(Work to be completed) Find every line below where the string "that" shows up, and copy those lines.

(Data extract)

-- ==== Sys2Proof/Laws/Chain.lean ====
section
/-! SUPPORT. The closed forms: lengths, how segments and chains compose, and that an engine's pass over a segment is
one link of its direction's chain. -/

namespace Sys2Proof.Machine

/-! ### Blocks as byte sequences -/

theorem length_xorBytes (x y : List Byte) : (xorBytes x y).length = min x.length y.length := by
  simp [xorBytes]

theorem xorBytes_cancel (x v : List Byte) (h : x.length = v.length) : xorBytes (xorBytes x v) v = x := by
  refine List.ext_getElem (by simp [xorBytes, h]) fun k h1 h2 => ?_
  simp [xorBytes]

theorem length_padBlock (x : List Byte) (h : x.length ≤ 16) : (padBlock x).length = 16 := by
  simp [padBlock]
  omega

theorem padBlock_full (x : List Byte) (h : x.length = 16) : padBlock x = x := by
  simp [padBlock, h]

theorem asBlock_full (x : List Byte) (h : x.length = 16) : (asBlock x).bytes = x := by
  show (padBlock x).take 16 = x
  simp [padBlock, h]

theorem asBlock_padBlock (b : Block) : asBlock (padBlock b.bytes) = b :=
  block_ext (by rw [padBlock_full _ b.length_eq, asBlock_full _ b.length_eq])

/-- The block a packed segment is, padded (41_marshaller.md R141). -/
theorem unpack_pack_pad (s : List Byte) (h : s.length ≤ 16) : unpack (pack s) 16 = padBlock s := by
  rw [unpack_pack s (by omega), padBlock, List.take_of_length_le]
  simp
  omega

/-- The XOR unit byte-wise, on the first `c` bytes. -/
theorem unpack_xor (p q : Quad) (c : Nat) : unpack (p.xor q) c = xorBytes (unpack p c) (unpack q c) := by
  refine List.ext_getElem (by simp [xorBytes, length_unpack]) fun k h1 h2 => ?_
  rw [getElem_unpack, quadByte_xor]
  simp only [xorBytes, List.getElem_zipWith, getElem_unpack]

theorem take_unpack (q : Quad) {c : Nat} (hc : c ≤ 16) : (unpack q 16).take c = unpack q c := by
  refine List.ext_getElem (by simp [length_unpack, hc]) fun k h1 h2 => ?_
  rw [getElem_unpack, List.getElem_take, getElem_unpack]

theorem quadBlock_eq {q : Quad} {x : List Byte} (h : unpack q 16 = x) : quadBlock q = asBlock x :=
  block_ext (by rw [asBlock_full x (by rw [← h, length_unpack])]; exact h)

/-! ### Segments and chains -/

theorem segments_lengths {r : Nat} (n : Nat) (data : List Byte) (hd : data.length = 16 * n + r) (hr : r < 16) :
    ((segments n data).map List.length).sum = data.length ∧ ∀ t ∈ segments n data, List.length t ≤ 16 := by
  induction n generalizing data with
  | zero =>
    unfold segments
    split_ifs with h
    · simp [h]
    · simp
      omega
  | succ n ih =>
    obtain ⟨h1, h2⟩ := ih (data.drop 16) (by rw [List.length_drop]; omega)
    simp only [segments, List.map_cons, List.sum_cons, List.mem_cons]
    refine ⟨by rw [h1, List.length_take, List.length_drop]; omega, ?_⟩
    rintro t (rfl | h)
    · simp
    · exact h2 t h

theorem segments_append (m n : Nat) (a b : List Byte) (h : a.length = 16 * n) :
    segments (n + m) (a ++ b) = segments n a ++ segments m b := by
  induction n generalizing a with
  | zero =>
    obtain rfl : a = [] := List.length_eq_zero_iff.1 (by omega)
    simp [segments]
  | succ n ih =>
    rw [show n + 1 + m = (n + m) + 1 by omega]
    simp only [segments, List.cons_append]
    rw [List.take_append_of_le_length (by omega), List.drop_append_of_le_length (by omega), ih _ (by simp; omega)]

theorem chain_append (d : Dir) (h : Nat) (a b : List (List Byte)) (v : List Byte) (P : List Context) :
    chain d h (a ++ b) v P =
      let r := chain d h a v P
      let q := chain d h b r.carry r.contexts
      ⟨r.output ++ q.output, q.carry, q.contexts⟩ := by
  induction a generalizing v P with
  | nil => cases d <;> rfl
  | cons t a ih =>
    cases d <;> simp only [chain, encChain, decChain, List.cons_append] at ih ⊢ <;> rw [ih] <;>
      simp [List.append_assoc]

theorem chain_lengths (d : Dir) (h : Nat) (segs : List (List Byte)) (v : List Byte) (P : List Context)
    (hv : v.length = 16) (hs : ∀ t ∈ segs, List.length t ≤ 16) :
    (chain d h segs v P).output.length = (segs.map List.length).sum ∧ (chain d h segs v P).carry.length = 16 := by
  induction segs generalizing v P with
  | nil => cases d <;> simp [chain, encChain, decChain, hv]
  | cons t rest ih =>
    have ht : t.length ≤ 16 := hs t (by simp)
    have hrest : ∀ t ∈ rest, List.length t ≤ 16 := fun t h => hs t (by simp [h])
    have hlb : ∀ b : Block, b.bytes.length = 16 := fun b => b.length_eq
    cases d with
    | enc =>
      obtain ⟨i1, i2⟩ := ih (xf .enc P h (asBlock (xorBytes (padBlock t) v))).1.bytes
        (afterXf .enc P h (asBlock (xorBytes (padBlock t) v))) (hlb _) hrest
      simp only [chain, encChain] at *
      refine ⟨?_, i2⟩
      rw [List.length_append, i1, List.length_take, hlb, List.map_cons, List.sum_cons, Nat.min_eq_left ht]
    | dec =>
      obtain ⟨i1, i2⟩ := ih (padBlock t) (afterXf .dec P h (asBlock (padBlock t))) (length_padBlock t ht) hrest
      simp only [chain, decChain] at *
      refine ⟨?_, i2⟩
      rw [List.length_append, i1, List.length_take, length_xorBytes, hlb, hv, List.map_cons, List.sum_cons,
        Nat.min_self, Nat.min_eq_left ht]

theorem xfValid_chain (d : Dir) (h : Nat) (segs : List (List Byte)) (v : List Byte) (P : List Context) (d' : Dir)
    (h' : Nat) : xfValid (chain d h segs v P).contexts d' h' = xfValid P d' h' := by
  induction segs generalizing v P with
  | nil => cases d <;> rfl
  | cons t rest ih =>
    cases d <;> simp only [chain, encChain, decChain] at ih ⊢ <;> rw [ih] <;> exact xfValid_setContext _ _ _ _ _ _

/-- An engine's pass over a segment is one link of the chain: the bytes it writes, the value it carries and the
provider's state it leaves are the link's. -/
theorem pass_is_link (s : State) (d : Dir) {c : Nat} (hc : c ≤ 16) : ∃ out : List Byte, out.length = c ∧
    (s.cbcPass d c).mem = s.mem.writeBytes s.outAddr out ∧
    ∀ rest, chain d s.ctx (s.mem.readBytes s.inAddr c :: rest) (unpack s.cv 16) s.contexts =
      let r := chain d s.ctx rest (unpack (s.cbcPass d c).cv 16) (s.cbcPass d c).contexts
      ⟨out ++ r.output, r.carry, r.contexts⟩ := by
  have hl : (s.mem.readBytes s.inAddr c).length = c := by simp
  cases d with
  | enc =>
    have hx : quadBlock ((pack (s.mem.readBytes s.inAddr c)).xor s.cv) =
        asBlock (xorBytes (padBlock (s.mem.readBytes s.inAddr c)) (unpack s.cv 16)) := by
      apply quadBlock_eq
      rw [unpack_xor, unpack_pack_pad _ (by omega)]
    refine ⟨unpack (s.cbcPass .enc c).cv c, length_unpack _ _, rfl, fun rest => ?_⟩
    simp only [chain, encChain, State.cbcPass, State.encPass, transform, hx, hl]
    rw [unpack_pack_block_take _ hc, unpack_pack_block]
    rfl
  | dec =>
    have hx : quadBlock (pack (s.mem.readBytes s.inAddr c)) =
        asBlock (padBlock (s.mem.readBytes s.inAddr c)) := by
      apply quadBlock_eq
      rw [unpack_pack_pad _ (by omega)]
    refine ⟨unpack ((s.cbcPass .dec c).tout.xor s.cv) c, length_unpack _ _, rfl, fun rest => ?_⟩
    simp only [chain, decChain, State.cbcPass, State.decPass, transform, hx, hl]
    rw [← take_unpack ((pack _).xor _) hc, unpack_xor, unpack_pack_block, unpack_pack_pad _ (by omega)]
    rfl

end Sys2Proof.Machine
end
...
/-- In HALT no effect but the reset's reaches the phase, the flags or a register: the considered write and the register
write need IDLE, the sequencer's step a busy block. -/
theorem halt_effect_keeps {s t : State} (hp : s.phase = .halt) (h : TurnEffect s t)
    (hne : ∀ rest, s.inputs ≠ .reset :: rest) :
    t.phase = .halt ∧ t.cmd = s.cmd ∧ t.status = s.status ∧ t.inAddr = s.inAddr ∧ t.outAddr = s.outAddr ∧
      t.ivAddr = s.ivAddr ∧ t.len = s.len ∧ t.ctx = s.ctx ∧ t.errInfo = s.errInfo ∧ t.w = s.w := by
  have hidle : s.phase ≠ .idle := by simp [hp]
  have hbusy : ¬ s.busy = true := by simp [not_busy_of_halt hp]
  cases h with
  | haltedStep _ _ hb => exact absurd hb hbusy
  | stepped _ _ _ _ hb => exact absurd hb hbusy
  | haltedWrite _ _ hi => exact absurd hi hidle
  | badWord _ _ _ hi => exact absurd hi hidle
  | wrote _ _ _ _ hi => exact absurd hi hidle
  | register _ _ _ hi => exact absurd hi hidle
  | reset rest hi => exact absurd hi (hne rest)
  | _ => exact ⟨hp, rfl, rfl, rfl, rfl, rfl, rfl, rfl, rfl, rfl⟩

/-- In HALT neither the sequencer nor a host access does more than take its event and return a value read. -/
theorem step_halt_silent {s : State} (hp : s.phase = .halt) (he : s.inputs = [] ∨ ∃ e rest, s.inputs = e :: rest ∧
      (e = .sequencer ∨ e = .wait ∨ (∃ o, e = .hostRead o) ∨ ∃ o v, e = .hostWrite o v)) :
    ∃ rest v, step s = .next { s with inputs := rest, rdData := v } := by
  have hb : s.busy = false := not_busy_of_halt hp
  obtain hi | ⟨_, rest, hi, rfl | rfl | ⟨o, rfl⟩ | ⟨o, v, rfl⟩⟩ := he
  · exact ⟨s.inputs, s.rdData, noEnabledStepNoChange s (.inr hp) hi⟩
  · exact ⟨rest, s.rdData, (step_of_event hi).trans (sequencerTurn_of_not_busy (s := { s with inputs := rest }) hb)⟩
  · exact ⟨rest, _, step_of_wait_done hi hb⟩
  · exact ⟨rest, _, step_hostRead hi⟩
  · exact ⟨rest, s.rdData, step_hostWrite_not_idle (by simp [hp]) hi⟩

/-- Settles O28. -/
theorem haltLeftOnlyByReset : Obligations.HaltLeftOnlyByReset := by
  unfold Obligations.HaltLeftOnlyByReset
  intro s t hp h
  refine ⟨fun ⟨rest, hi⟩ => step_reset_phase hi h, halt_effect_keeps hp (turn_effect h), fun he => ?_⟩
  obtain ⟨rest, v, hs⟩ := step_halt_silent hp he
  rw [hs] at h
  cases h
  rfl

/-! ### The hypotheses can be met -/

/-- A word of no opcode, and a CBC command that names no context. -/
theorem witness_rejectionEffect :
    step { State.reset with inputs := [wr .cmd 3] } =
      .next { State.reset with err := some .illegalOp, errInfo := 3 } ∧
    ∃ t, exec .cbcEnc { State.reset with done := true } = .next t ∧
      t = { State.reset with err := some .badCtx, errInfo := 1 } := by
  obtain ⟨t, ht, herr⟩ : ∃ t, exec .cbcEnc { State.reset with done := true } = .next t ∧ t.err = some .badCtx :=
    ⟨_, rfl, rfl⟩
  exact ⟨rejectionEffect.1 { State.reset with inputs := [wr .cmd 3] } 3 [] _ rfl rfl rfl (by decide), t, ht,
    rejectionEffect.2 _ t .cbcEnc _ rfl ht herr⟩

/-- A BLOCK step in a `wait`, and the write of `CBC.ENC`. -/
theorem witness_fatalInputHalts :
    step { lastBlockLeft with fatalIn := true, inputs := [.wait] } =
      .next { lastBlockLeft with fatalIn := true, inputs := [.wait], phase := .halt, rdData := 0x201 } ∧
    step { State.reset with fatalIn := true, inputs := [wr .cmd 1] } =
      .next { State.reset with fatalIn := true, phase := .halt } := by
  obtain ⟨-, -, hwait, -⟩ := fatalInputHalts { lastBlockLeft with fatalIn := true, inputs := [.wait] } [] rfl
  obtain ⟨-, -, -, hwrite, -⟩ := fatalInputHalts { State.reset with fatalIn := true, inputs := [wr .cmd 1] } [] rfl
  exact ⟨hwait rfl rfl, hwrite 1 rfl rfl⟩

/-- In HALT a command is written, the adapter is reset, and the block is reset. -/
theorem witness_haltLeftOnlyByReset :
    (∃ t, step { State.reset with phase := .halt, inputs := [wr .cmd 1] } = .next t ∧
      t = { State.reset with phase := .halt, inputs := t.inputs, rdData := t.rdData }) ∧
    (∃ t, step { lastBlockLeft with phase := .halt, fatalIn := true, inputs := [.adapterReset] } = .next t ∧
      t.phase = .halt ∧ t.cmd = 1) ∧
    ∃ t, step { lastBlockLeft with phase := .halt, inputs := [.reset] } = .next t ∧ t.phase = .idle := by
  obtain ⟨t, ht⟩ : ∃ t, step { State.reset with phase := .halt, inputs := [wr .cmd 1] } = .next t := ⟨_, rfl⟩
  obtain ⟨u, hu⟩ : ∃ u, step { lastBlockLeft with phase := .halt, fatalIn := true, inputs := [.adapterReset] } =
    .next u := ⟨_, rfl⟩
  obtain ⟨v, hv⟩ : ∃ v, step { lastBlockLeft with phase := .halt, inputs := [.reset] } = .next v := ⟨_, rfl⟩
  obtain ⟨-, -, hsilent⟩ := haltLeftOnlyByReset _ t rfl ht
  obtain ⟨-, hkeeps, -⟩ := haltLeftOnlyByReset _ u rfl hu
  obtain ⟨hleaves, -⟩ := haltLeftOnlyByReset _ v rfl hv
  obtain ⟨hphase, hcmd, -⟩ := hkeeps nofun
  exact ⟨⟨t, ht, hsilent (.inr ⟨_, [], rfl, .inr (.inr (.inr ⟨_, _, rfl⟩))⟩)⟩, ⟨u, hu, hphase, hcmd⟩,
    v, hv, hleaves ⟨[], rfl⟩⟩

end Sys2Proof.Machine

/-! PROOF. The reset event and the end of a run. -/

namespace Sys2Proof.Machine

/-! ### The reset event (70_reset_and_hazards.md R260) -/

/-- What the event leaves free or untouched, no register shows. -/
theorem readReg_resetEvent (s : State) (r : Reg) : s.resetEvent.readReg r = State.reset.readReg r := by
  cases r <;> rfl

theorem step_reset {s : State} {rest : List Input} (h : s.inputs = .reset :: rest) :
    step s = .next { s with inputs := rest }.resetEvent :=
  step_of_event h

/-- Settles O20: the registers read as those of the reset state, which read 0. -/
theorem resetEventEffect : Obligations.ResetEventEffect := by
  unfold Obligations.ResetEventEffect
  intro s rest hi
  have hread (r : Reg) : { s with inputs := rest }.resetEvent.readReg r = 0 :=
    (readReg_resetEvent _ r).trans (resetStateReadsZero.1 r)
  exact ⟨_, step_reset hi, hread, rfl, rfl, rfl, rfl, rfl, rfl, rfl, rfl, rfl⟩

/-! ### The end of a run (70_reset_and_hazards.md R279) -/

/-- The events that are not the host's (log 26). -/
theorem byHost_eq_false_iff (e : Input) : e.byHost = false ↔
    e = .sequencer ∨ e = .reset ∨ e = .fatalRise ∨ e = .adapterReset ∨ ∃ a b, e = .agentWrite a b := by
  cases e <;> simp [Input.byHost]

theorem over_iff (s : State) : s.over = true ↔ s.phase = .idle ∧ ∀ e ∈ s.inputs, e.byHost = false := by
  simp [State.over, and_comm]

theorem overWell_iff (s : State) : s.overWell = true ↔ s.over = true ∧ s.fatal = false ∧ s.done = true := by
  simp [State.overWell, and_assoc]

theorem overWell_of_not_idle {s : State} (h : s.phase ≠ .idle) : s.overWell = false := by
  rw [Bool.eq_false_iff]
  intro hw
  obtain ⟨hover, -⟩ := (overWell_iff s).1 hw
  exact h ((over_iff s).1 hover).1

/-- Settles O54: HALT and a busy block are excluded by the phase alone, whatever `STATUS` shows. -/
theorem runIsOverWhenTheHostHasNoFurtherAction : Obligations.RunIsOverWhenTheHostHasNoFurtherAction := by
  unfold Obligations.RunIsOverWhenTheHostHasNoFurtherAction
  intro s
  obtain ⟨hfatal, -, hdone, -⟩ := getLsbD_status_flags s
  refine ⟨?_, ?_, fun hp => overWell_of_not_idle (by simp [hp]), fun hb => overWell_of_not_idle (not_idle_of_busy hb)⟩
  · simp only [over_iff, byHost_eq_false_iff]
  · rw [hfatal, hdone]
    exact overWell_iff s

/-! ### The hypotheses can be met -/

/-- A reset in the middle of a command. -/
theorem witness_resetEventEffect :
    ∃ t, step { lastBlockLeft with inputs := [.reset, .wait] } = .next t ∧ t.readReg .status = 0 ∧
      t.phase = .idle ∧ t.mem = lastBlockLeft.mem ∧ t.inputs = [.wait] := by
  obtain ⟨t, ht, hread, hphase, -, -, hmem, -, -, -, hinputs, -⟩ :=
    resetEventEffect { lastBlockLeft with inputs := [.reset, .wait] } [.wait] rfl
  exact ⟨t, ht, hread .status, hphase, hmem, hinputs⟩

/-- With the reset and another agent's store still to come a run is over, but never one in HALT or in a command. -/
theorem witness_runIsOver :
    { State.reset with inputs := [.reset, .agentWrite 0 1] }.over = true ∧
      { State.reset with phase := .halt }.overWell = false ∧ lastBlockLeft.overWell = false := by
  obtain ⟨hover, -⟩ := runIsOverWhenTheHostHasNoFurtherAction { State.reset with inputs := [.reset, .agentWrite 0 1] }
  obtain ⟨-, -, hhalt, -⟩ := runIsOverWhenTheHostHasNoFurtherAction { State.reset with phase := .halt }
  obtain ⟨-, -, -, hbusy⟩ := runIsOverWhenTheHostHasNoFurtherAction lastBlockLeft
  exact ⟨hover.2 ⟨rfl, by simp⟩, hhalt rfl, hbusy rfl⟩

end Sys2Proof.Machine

(Problem solution)
/-! SUPPORT. The closed forms: lengths, how segments and chains compose, and that an engine's pass over a segment is
/-- A word of no opcode, and a CBC command that names no context. -/
/-- The events that are not the host's (log 26). -/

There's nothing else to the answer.